### Task goal
Review the material and extract every line in which the word "moment" occurs.

Top of Records shown

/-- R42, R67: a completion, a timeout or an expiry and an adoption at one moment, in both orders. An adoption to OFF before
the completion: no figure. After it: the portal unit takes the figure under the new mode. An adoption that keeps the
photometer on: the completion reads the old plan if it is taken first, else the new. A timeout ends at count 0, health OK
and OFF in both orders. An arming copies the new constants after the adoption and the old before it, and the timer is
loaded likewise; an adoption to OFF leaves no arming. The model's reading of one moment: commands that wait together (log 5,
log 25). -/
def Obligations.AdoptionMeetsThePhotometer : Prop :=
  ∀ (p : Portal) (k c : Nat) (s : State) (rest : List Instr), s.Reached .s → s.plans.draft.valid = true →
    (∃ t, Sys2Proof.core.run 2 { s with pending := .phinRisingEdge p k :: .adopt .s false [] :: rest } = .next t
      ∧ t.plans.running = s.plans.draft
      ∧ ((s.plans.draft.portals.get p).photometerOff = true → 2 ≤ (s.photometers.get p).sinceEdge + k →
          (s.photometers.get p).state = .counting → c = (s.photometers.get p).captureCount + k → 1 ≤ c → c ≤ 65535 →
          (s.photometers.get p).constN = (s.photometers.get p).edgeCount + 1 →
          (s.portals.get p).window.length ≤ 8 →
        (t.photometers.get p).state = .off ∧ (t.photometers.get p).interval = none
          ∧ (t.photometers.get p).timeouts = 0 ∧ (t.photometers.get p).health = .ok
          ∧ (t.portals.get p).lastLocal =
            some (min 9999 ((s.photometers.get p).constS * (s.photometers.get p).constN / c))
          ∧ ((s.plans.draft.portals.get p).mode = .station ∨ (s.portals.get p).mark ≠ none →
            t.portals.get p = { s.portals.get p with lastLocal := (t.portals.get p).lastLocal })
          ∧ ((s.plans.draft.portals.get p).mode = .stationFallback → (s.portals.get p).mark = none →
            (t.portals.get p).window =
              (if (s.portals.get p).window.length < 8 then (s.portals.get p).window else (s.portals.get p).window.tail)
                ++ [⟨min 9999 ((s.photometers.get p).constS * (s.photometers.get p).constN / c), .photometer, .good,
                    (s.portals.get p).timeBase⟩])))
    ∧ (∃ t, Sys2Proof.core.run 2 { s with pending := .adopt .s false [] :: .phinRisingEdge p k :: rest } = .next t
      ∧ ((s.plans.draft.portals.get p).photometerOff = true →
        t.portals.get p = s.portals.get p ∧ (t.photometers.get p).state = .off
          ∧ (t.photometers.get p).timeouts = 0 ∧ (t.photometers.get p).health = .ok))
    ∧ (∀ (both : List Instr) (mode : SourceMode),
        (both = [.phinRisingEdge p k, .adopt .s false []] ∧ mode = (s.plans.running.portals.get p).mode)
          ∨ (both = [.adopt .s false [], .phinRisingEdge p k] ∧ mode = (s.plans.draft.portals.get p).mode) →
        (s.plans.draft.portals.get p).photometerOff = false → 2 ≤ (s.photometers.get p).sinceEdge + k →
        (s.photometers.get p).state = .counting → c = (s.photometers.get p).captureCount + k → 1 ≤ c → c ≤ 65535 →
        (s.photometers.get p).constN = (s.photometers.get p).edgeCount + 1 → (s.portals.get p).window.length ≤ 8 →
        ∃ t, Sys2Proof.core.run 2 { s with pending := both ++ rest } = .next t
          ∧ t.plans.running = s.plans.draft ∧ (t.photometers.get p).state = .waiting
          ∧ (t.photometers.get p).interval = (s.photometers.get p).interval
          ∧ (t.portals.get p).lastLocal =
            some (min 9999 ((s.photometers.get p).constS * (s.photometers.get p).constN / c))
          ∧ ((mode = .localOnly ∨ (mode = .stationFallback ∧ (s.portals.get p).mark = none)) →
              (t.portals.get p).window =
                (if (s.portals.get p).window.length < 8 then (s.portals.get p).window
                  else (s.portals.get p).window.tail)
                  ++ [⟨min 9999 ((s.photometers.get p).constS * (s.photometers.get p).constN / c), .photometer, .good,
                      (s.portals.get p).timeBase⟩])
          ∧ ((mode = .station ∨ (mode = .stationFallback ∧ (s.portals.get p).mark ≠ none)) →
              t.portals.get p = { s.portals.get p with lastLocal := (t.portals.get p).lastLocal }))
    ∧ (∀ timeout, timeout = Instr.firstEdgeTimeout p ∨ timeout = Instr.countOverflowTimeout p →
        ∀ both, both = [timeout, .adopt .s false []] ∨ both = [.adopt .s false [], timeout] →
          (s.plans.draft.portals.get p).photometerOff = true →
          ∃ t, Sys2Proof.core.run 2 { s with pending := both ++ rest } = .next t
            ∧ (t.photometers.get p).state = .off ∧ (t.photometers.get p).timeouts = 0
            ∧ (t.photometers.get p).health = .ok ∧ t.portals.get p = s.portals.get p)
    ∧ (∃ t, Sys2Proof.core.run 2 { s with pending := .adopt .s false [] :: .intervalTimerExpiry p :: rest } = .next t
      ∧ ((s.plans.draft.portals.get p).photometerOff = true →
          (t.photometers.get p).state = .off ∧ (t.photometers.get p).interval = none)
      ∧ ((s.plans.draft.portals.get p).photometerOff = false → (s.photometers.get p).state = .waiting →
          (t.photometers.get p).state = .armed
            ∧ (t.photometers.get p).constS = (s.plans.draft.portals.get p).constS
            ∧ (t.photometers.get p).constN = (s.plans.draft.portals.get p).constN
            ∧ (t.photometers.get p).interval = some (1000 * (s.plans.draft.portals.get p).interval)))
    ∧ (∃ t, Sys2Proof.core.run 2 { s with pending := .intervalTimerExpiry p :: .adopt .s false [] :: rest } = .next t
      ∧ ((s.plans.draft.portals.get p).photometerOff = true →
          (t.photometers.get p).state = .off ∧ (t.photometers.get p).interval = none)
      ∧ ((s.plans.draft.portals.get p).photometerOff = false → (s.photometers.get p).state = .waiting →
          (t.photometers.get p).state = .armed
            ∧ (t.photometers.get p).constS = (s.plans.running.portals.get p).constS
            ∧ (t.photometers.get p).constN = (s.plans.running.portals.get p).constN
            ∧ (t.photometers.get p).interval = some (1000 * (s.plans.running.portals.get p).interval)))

Bottom of Records shown
Top of Records shown

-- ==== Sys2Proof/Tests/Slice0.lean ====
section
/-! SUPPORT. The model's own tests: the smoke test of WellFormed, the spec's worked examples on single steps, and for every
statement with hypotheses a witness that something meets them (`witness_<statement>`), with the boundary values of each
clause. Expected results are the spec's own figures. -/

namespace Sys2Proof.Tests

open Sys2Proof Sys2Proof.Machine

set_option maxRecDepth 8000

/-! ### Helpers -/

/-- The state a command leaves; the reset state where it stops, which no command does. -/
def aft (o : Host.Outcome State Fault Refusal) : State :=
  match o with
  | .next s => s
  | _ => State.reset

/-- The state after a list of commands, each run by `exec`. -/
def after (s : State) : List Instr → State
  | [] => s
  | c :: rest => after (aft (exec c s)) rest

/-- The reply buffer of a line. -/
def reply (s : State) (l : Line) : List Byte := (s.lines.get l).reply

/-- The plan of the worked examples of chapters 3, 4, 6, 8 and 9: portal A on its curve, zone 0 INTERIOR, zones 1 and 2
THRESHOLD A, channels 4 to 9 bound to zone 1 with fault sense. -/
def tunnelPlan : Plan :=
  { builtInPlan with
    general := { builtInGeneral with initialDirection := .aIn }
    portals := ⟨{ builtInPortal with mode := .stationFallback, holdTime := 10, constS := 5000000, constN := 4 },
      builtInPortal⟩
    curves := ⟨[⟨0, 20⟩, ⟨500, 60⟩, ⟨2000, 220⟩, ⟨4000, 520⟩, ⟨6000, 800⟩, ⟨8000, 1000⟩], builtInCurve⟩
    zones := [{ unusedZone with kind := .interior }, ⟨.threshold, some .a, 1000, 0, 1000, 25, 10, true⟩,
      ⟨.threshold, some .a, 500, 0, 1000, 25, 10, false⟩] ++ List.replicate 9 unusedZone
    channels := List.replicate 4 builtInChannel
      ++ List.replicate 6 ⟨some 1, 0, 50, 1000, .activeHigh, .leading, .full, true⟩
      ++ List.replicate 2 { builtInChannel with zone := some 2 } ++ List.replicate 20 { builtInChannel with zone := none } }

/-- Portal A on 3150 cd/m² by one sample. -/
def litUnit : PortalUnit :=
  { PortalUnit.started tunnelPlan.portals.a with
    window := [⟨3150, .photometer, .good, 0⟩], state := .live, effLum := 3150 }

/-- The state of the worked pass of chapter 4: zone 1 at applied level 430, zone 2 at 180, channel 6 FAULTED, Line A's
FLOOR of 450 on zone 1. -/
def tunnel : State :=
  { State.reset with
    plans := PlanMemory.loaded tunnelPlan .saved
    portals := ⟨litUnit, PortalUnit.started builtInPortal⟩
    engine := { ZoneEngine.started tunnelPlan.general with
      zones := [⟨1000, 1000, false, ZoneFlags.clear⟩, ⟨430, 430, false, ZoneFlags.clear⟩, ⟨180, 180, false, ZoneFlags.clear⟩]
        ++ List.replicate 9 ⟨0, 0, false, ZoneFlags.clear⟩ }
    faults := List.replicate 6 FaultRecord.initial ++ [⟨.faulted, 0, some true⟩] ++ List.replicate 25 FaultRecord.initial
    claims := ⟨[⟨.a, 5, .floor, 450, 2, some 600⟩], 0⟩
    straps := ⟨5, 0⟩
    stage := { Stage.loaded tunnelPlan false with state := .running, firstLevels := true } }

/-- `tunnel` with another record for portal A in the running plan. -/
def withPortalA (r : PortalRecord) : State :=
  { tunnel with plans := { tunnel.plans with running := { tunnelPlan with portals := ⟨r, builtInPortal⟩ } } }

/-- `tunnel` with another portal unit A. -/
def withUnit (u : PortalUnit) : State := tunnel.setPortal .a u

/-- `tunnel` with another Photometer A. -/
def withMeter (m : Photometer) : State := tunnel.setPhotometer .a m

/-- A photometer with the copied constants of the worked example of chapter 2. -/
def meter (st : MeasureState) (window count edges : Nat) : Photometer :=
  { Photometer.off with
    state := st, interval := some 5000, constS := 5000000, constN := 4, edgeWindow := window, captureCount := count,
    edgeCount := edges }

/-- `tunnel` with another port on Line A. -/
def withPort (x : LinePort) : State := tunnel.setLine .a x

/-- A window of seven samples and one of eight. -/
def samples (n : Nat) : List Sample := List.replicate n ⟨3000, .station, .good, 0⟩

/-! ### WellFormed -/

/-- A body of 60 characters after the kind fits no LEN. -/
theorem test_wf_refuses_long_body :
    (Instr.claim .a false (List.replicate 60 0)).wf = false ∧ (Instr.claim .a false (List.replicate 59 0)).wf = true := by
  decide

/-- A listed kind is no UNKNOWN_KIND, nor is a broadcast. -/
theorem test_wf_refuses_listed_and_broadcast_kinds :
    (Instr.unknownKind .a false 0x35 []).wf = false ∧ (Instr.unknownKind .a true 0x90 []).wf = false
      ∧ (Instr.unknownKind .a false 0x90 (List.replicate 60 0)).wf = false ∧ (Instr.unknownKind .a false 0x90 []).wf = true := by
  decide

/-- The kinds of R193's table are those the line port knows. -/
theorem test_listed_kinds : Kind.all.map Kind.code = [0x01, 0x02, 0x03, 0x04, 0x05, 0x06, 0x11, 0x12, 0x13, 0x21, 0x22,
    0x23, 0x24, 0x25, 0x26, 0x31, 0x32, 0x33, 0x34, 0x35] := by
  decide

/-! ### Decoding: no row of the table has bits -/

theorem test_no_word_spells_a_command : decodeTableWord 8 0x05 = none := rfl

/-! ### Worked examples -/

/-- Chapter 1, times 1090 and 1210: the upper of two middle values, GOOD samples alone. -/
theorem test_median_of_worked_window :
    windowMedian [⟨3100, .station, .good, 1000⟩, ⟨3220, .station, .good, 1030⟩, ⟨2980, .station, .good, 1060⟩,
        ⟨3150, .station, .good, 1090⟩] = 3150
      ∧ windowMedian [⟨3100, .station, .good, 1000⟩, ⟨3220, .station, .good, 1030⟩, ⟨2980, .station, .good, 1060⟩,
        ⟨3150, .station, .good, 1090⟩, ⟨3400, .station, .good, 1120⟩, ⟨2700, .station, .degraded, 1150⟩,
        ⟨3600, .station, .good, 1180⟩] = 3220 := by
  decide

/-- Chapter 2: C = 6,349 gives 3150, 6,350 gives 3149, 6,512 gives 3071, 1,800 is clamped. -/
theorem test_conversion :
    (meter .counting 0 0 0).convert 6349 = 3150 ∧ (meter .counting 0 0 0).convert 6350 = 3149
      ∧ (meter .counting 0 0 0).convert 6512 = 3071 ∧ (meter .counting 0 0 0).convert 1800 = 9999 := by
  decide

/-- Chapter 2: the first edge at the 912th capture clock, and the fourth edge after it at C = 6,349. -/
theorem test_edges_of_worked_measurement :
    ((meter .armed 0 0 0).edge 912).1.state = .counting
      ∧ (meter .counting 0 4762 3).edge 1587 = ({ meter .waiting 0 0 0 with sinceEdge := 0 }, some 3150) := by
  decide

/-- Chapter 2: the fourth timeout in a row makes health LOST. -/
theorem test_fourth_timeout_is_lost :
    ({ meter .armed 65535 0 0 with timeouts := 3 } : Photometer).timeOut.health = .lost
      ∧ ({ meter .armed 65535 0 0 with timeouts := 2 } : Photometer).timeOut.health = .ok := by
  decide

Bottom of Records shown

### Response
/-- R42, R67: a completion, a timeout or an expiry and an adoption at one moment, in both orders. An adoption to OFF before
loaded likewise; an adoption to OFF leaves no arming. The model's reading of one moment: commands that wait together (log 5,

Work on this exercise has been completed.